There is another light tap at the door. Carol appears once more. ‘I’m really sorry about this,’ she says. ‘The coastguard is on the phone again.’

‘No probs, Carol, we’re done here,’ says my mother. She gives me a kind, impersonal smile. ‘Listen, Marianne, I’d love it if you could come to dinner tonight, up at the white house. We can carry on chatting. I really have to take this call, you see.’ My mother stands up, and picks up her coat from the back of her chair.

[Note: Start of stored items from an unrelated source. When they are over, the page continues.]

/-- What must move before a strand issues: what a clock makes due, and once in 64 ns of DCLKW what the units have to do. DESIGN CHOICE, log entry 2. -/
noncomputable def State.due (s : State) : Option Out :=
  s.makeFirst (s.clockDue ++ (if s.now % 64 = 63 then s.unitMoves else []))

/-- What the units do when no strand issues. DESIGN CHOICE, log entry 2. -/
noncomputable def State.behind (s : State) : Out := (s.makeFirst s.unitMoves).getD (.next s)

/-- The first wait whose condition holds, ended (R282). DESIGN CHOICE, log entry 2. -/
noncomputable def State.pacer (s : State) : Option Out :=
  s.all.findSome? (fun t => (s.tryWait t).bind (fun u => s.made (.next u)))

/-- The first strand whose save area is being read comes back (R395, R440). DESIGN CHOICE, log entry 78. -/
noncomputable def State.restorer (s : State) : Option Out :=
  s.all.findSome? (fun t => match t.run with | .restoring _ _ => s.made (.next (s.restoreEnd t)) | _ => none)

/-! ### Whose instruction issues (R337) -/

/-- The launch of a strand has been cancelled or has failed: the strand stops at its instruction boundary (R69). -/
def State.ceases (s : State) (t : Strand) : Bool :=
  match s.launch t.id.lid with
  | some l => l.stop.isSome
  | none => false

/-- The strand may issue: resident and running on a die in A0, not halted, its launch not stopped. -/
def State.canIssue (s : State) (t : Strand) : Bool :=
  (match t.run with | .running => true | _ => false) && !t.dbg && s.dieRuns (dieOf t.id.core) && !s.ceases t

/-- The word at the program counter: a supervisor strand that enters a line finds its marker there, or cause 0x011; one that transferred into a line whose marker could not be read reads that first (R164, R167, R194, R401). DEDUCED, log entries 33, 52. -/
def State.fetchWord (s : State) : Except XFault InsnWord × State :=
  let (m, s) := if s.cur.entry then s.target s.me s.cur.pc else (.marked, s)
  match m with
  | .refused => (.error ⟨0x011, s.cur.pc, s.cur.pc⟩, s)
  | .unread =>
    match s.fetch s.me (markedLine s.cur.pc) with
    | (.error x, s) => (.error x, s)
    | (.ok _, s) => (.error ⟨0x011, markedLine s.cur.pc, s.cur.pc⟩, s)
  | .marked =>
    let s := { s with cur := { s.cur with entry := false } }
    match s.fetch s.me s.cur.pc with
    | (.error x, s) => (.error x, s)
    | (.ok w, s) =>
      if s.cur.sup ∧ s.cur.pc.toNat % 128 = 0 ∧ !isMarker w then (.error ⟨0x011, s.cur.pc, s.cur.pc⟩, s) else (.ok w, s)

/-- Fetch, decode and execute the instruction at the program counter. -/
noncomputable def State.issueWord (s : State) : Out :=
  match s.fetchWord with
  | (.error x, s) => exec (.instructionFetchFault x.cause x.tval) s
  | (.ok w, s) =>
    match decodeWord w with
    | .ok i => exec i s
    | .error _ => exec (.reservedEncoding w) s

/-- The escalation trap that waited for resumption: TPC is the instruction that met its deadline (R285, R388). -/
def State.escalate (s : State) (p : Word) : State :=
  ({ s with cur := { s.cur with escal := none } }).trapEntry 0x180 0 false p s.cur.c.tocnt 0 s.cur.pc

/-- The issuing strand's next move: an escalation trap first (R285). -/
noncomputable def State.attemptIssue (s : State) : Out :=
  match s.cur.escal with
  | some p => .next (s.escalate p)
  | none => s.issueWord

/-- A strand that waits at issue would go on waiting: its instruction waits still, for the same stream if for any, and nothing can come first that it needs. It takes no issue slot (R337, R436). -/
noncomputable def State.waitsOn (s : State) (t : Strand) : Bool :=
  t.stall.isSome &&
  (match (s.focus t.id.sid).attemptIssue with
   | .next u => (u.mark.idle && u.cur.blockedOn == t.blockedOn) || (!u.mark.free && (s.firstOf u.mark).isNone)
   | _ => false)

/-- The strand is ready to issue (R337). -/
noncomputable def State.mayIssue (s : State) (t : Strand) : Bool := s.canIssue t && !s.waitsOn t

/-- The order within a core (R337): class 0, aged strands with the oldest first, then by class; round-robin within one. DESIGN CHOICE, log entry 34. -/
def issueKey (k : Core) (t : Strand) : Nat × Nat × Nat :=
  let last := ((k.lastIss.find? (fun e => e.1 == t.id.cls)).map Prod.snd).getD 7
  let rr := (t.id.slot + 7 - last) % 8
  if t.id.cls = 0 then (0, 0, rr)
  else
    match t.aged with
    | some a => (1, a, rr)
    | none => (1 + t.id.cls, 0, rr)
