-- ==== Sys2Proof/Certificates/Slice0/Obligations.lean ====
section
/-! DEFINITION. The statements about the model, from the numbered rules of the specification (OBLIGATIONS.json lists them). -/


/-! ### What the statements are written with -/

namespace Sys2Proof.Claim
open Machine

/-- The state after x[d] has been written with `v` and the program counter has gone on by 4; nothing else differs. A write to x0 is discarded (R177). -/
def wrote (s : State) (d : Reg) (v : Word) : State :=
  { s with cur := { s.cur with
      pc := s.cur.pc + 4
      x := if d = 0 then s.cur.x else s.cur.x.set d.toNat v d.isLt } }

/-- The state after the program counter has gone on by 4; nothing else differs. -/
def went (s : State) : State := { s with cur := { s.cur with pc := s.cur.pc + 4 } }

/-- The state with the program counter at `p`; nothing else differs. -/
def atPc (s : State) (p : Word) : State := { s with cur := { s.cur with pc := p } }

/-- `wrote` with flags entered in FCSR (R115). -/
def wroteF (s : State) (d : Reg) (r : Nat × FFlags) : State :=
  wrote { s with cur := { s.cur with c := { s.cur.c with fcsr := s.cur.c.fcsr ||| r.2.setWidth 64 } } } d (BitVec.ofNat 64 r.1)

/-- The shift count of a register shift (R179). -/
def count (w : Word) : Nat := w.toNat % 64

end Sys2Proof.Claim

open Sys2Proof Machine Claim

/-! ### Scalar integers -/

/-- R179, R177: the arithmetic, shift and comparison instructions of the ALU, by the integers that their operands stand for. Only x[d] and the program counter change; with d = 0 only the program counter. -/
def Sys2Proof.Claim.AluResultsByIntegers : Prop :=
  ∀ (s : State) (d a b : Reg), let A := s.rx a; let B := s.rx b
    exec (.add d a b) s = .next (wrote s d (BitVec.ofInt 64 (A.toInt + B.toInt))) ∧
    exec (.sub d a b) s = .next (wrote s d (BitVec.ofInt 64 (A.toInt - B.toInt))) ∧
    exec (.sll d a b) s = .next (wrote s d (BitVec.ofNat 64 (A.toNat * 2 ^ count B))) ∧
    exec (.srl d a b) s = .next (wrote s d (BitVec.ofNat 64 (A.toNat / 2 ^ count B))) ∧
    exec (.sra d a b) s = .next (wrote s d (BitVec.ofInt 64 (A.toInt / (2 ^ count B : Nat)))) ∧
    exec (.slt d a b) s = .next (wrote s d (if A.toInt < B.toInt then 1 else 0)) ∧
    exec (.sltu d a b) s = .next (wrote s d (if A.toNat < B.toNat then 1 else 0)) ∧
    exec (.min d a b) s = .next (wrote s d (BitVec.ofInt 64 (min A.toInt B.toInt))) ∧
    exec (.max d a b) s = .next (wrote s d (BitVec.ofInt 64 (max A.toInt B.toInt))) ∧
    exec (.minu d a b) s = .next (wrote s d (BitVec.ofNat 64 (min A.toNat B.toNat))) ∧
    exec (.maxu d a b) s = .next (wrote s d (BitVec.ofNat 64 (max A.toNat B.toNat)))

/-- R179: the logical instructions bit by bit, the counts by what they count, the rotations by where each bit goes, the extensions and CMOV. -/
def Sys2Proof.Claim.AluResultsByBits : Prop :=
  ∀ (s : State) (d a b : Reg), let A := s.rx a; let B := s.rx b
    (∃ v, exec (.and d a b) s = .next (wrote s d v) ∧ ∀ i < 64, v.getLsbD i = (A.getLsbD i && B.getLsbD i)) ∧
    (∃ v, exec (.or d a b) s = .next (wrote s d v) ∧ ∀ i < 64, v.getLsbD i = (A.getLsbD i || B.getLsbD i)) ∧
    (∃ v, exec (.xor d a b) s = .next (wrote s d v) ∧ ∀ i < 64, v.getLsbD i = (A.getLsbD i != B.getLsbD i)) ∧
    (∃ v, exec (.andn d a b) s = .next (wrote s d v) ∧ ∀ i < 64, v.getLsbD i = (A.getLsbD i && !B.getLsbD i)) ∧
    (∃ n, exec (.clz d a) s = .next (wrote s d (BitVec.ofNat 64 n)) ∧ n ≤ 64 ∧
      (∀ i < n, A.getLsbD (63 - i) = false) ∧ (n < 64 → A.getLsbD (63 - n) = true)) ∧
    (∃ n, exec (.ctz d a) s = .next (wrote s d (BitVec.ofNat 64 n)) ∧ n ≤ 64 ∧
      (∀ i < n, A.getLsbD i = false) ∧ (n < 64 → A.getLsbD n = true)) ∧
    exec (.popc d a) s = .next (wrote s d (BitVec.ofNat 64 ((List.range 64).countP (fun i => A.getLsbD i)))) ∧
    (∃ v, exec (.rol d a b) s = .next (wrote s d v) ∧ ∀ i < 64, v.getLsbD ((i + count B) % 64) = A.getLsbD i) ∧
    (∃ v, exec (.ror d a b) s = .next (wrote s d v) ∧ ∀ i < 64, v.getLsbD i = A.getLsbD ((i + count B) % 64)) ∧
    (∃ v, exec (.sextw d a) s = .next (wrote s d v) ∧ ∀ i < 64, v.getLsbD i = A.getLsbD (min i 31)) ∧
    (∃ v, exec (.zextw d a) s = .next (wrote s d v) ∧ ∀ i < 64, v.getLsbD i = (decide (i < 32) && A.getLsbD i)) ∧
    (B ≠ 0 → exec (.cmov d a b) s = .next (wrote s d A)) ∧
    (B = 0 → exec (.cmov d a b) s = .next (went s))

/-- R180, R181, R182: the immediate instructions by integers. -/
def Sys2Proof.Claim.ImmediateResults : Prop :=
  ∀ (s : State) (d a : Reg) (i : BitVec 16) (k : BitVec 6) (u : BitVec 21), let A := s.rx a
    exec (.addi d a i) s = .next (wrote s d (BitVec.ofInt 64 (A.toInt + i.toInt))) ∧
    exec (.slti d a i) s = .next (wrote s d (if A.toInt < i.toInt then 1 else 0)) ∧
    exec (.sltiu d a i) s = .next (wrote s d (if A.toNat < (BitVec.ofInt 64 i.toInt).toNat then 1 else 0)) ∧
    (∃ v, exec (.andi d a i) s = .next (wrote s d v) ∧ ∀ j < 64, v.getLsbD j = (A.getLsbD j && i.getLsbD j)) ∧
    (∃ v, exec (.ori d a i) s = .next (wrote s d v) ∧ ∀ j < 64, v.getLsbD j = (A.getLsbD j || i.getLsbD j)) ∧
    (∃ v, exec (.xori d a i) s = .next (wrote s d v) ∧ ∀ j < 64, v.getLsbD j = (A.getLsbD j != i.getLsbD j)) ∧
    exec (.slli d a k) s = .next (wrote s d (BitVec.ofNat 64 (A.toNat * 2 ^ k.toNat))) ∧
    exec (.srli d a k) s = .next (wrote s d (BitVec.ofNat 64 (A.toNat / 2 ^ k.toNat))) ∧
    exec (.srai d a k) s = .next (wrote s d (BitVec.ofInt 64 (A.toInt / (2 ^ k.toNat : Nat)))) ∧
    exec (.lui d u) s = .next (wrote s d (BitVec.ofInt 64 (u.toInt * 65536))) ∧
    exec (.addpc d u) s = .next (wrote s d (BitVec.ofInt 64 (s.cur.pc.toInt + u.toInt * 65536)))

/-- R183: the products and the ordinary quotients, by integers. -/
def Obligations.ProductsAndQuotients : Prop :=
  ∀ (s : State) (d a b : Reg), let A := s.rx a; let B := s.rx b
    exec (.mul d a b) s = .next (wrote s d (BitVec.ofInt 64 (A.toInt * B.toInt))) ∧
    exec (.mulh d a b) s = .next (wrote s d (BitVec.ofInt 64 (A.toInt * B.toInt / 2 ^ 64))) ∧
    exec (.mulhu d a b) s = .next (wrote s d (BitVec.ofNat 64 (A.toNat * B.toNat / 2 ^ 64))) ∧
    (B ≠ 0 →
      exec (.div d a b) s = .next (wrote s d (BitVec.ofInt 64 (A.toInt.tdiv B.toInt))) ∧
      exec (.divu d a b) s = .next (wrote s d (BitVec.ofNat 64 (A.toNat / B.toNat))) ∧
      exec (.rem d a b) s = .next (wrote s d (BitVec.ofInt 64 (A.toInt - B.toInt * A.toInt.tdiv B.toInt))) ∧
      exec (.remu d a b) s = .next (wrote s d (BitVec.ofNat 64 (A.toNat - B.toNat * (A.toNat / B.toNat)))))

/-- R184: the borderline divisions. -/
def Obligations.BorderlineDivisions : Prop :=
  ∀ (s : State) (d a b : Reg),
    (s.rx b = 0 →
      exec (.div d a b) s = .next (wrote s d 0xFFFFFFFFFFFFFFFF#64) ∧
      exec (.divu d a b) s = .next (wrote s d 0xFFFFFFFFFFFFFFFF#64) ∧
      exec (.rem d a b) s = .next (wrote s d (s.rx a)) ∧
      exec (.remu d a b) s = .next (wrote s d (s.rx a))) ∧
    (s.rx a = 0x8000000000000000#64 ∧ s.rx b = 0xFFFFFFFFFFFFFFFF#64 →
      exec (.div d a b) s = .next (wrote s d 0x8000000000000000#64) ∧
      exec (.divu d a b) s = .next (wrote s d 0) ∧
      exec (.rem d a b) s = .next (wrote s d 0) ∧
      exec (.remu d a b) s = .next (wrote s d (s.rx a)))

‘They’re looking for someone,’ says Carol, with an excited squeak in her voice. ‘A man was out fishing yesterday and went overboard.’

‘He won’t wash up here,’ says my mother, throwing Carol a look. ‘The tide will take him on to the rocks further up the coast, past Allcombe. Shall we say five o’clock, Marianne? I’ve got into the habit of eating early. Yes, okay, Carol,’ she says, as the receptionist flaps her hands at the thought of the coastguard waiting on the phone. The two of them bustle out of the office in a tangle of wet coat, leaving me alone.